From the entries below, reproduce exactly the line containing "by_cases hp : s.predict = c", the line containing "(show ¬s.countIn.run.toNat = _ from hr)]", and every line in between, with nothing added.

Top of Data under study

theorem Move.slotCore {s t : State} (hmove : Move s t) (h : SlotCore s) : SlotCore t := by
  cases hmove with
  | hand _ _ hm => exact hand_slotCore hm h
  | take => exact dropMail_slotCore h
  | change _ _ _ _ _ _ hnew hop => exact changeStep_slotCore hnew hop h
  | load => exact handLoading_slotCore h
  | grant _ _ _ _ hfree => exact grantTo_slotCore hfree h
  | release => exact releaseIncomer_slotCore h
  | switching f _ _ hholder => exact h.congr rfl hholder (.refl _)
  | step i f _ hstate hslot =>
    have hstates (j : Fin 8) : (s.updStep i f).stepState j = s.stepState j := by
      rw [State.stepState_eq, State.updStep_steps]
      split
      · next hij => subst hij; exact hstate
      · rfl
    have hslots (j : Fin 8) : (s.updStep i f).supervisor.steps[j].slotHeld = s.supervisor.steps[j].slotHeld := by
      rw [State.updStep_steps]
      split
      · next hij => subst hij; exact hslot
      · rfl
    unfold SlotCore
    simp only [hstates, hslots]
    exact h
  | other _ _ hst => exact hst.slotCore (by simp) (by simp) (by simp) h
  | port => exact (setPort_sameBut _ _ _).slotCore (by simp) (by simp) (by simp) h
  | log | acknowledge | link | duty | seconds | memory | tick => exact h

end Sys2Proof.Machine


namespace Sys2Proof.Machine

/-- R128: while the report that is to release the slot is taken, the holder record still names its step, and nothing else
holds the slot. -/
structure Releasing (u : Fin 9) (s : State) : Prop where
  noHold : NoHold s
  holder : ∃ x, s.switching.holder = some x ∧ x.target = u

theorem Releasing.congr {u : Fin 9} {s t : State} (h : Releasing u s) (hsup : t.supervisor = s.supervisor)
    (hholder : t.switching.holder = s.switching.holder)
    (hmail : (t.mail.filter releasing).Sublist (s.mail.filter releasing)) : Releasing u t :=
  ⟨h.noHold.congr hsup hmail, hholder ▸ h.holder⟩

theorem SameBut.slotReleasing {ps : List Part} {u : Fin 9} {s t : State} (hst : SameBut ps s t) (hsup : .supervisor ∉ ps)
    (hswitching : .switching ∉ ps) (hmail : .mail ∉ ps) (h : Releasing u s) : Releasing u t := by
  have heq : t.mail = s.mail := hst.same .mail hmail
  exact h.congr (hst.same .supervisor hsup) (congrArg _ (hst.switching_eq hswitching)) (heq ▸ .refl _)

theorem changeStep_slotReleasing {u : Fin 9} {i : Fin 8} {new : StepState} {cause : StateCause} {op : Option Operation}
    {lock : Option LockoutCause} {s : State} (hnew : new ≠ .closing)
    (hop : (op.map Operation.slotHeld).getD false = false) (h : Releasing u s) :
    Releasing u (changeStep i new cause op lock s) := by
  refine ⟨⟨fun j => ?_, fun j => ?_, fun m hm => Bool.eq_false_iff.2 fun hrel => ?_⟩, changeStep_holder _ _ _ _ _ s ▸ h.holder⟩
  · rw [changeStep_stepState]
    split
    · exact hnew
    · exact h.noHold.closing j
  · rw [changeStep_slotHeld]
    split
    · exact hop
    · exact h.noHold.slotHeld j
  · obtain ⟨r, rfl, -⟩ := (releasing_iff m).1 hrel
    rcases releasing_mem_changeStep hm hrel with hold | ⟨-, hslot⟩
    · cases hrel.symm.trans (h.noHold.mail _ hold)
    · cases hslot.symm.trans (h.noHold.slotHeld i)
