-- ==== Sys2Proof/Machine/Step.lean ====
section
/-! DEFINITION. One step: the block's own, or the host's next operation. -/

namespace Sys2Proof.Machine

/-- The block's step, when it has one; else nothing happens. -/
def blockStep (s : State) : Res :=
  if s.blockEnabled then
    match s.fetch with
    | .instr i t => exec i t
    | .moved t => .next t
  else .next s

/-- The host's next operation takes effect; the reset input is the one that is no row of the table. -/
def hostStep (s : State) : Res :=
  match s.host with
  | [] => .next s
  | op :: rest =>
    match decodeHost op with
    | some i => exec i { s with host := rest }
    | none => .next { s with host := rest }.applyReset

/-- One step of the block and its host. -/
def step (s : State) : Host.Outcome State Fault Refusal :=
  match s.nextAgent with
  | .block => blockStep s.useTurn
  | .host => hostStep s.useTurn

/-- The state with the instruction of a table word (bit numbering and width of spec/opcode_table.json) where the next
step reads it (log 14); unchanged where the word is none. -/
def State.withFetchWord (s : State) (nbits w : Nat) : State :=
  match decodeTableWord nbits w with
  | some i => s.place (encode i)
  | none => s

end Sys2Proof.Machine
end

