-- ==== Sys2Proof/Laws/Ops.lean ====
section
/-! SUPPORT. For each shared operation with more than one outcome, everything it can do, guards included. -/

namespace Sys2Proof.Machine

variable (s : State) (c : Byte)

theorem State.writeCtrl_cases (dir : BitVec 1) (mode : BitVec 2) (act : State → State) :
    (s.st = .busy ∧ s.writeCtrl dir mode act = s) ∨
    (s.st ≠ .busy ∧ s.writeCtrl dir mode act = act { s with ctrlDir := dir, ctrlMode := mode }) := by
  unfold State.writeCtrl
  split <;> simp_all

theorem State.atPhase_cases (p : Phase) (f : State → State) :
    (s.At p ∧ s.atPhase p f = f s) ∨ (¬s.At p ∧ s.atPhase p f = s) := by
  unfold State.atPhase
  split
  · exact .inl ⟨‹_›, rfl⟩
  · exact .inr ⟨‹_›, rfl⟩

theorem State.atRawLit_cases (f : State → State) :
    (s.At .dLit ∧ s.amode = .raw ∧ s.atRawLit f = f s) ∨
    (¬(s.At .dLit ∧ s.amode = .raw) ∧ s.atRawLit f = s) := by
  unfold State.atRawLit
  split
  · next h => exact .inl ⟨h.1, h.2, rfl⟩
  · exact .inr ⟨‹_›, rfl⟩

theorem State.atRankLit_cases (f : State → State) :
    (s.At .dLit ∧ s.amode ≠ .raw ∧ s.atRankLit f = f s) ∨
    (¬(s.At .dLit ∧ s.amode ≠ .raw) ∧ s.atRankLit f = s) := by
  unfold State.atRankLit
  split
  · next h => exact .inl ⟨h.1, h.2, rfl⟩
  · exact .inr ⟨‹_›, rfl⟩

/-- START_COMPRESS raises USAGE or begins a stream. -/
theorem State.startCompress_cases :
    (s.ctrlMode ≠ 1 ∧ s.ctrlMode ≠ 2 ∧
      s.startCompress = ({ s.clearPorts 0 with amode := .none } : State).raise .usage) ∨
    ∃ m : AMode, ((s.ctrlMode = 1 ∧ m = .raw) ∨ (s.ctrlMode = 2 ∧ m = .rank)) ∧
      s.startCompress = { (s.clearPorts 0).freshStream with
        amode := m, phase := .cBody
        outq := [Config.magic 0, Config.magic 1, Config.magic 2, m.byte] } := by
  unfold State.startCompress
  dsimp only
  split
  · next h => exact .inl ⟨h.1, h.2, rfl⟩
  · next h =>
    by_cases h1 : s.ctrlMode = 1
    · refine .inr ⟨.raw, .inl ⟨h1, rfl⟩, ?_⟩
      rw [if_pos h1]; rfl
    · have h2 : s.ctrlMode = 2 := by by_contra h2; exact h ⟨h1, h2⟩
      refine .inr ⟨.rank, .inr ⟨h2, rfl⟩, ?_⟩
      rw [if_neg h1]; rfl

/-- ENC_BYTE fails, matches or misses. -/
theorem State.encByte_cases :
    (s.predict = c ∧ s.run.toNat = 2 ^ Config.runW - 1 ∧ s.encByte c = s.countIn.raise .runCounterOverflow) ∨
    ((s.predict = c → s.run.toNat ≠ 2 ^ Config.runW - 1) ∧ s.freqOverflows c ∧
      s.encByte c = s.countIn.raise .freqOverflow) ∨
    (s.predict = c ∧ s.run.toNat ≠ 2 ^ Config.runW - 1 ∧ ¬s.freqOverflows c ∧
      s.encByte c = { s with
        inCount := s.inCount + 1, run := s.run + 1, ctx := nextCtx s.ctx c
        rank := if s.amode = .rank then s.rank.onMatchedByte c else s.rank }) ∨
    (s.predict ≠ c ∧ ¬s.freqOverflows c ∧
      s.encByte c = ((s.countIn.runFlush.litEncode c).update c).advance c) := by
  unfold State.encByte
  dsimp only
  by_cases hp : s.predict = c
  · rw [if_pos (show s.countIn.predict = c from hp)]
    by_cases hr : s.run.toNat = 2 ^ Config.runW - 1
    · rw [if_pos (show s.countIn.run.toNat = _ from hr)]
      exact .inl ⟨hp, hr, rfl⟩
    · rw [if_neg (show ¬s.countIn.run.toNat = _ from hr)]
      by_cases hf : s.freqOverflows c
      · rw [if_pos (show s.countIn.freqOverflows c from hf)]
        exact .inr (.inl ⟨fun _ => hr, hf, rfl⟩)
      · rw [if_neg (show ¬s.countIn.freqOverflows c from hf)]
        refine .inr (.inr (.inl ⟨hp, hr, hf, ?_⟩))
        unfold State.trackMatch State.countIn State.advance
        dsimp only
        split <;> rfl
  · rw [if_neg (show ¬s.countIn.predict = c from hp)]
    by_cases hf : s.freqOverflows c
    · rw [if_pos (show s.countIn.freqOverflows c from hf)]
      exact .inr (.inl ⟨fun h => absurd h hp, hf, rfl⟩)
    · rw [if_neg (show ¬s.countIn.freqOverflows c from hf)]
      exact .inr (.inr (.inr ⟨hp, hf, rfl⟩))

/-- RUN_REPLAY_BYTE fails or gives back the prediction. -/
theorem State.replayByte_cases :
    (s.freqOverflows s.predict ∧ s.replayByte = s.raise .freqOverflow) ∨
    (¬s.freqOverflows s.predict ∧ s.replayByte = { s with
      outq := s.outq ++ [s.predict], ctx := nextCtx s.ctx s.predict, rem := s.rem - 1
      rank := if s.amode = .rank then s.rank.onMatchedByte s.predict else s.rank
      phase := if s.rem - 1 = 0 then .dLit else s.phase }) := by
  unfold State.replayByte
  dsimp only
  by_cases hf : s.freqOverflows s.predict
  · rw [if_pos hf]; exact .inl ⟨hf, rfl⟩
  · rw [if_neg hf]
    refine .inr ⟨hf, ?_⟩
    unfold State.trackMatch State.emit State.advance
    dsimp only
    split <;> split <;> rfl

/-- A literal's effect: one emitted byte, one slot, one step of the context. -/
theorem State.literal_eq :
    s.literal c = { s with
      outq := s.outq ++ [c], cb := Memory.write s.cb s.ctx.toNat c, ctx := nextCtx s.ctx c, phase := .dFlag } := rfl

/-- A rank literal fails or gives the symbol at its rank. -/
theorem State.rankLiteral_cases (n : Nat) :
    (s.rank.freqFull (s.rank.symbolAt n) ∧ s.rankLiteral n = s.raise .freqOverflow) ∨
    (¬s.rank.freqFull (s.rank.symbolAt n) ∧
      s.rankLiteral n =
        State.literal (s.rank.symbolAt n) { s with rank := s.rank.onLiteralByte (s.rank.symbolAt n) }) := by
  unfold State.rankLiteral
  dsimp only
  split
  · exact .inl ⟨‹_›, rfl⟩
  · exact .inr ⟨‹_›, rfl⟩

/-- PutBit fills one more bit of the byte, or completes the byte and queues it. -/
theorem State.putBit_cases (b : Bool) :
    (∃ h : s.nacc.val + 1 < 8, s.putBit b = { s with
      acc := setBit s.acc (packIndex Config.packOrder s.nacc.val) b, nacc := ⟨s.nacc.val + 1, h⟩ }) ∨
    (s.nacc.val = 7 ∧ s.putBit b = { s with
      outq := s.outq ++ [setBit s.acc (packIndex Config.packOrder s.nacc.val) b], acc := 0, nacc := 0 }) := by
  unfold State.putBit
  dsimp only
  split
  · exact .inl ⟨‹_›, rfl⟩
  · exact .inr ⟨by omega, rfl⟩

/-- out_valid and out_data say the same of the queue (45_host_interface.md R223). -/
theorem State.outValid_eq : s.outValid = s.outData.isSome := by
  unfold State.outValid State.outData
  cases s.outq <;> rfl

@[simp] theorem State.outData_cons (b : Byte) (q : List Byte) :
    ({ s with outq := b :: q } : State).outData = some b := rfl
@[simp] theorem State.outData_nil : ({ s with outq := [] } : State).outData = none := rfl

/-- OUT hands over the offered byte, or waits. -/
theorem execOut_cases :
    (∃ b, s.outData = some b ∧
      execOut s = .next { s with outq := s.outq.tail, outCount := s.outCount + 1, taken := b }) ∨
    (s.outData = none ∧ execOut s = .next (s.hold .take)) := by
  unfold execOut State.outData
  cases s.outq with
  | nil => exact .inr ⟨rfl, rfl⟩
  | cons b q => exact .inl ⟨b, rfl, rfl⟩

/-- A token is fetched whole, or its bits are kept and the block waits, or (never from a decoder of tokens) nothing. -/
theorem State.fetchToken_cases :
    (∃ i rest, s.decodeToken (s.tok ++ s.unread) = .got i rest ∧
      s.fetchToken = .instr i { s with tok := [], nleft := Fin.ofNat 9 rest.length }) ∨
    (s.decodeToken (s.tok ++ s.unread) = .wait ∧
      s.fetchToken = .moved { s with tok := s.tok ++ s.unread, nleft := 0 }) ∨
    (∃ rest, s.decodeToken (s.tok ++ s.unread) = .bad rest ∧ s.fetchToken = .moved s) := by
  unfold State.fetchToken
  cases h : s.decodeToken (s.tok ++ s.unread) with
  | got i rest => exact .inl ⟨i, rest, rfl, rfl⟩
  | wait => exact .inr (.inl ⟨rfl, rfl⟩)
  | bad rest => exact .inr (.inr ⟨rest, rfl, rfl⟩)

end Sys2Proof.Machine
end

Bottom of Data under study

Answer to this task |
  by_cases hp : s.predict = c
  · rw [if_pos (show s.countIn.predict = c from hp)]
    by_cases hr : s.run.toNat = 2 ^ Config.runW - 1
    · rw [if_pos (show s.countIn.run.toNat = _ from hr)]
      exact .inl ⟨hp, hr, rfl⟩
    · rw [if_neg (show ¬s.countIn.run.toNat = _ from hr)]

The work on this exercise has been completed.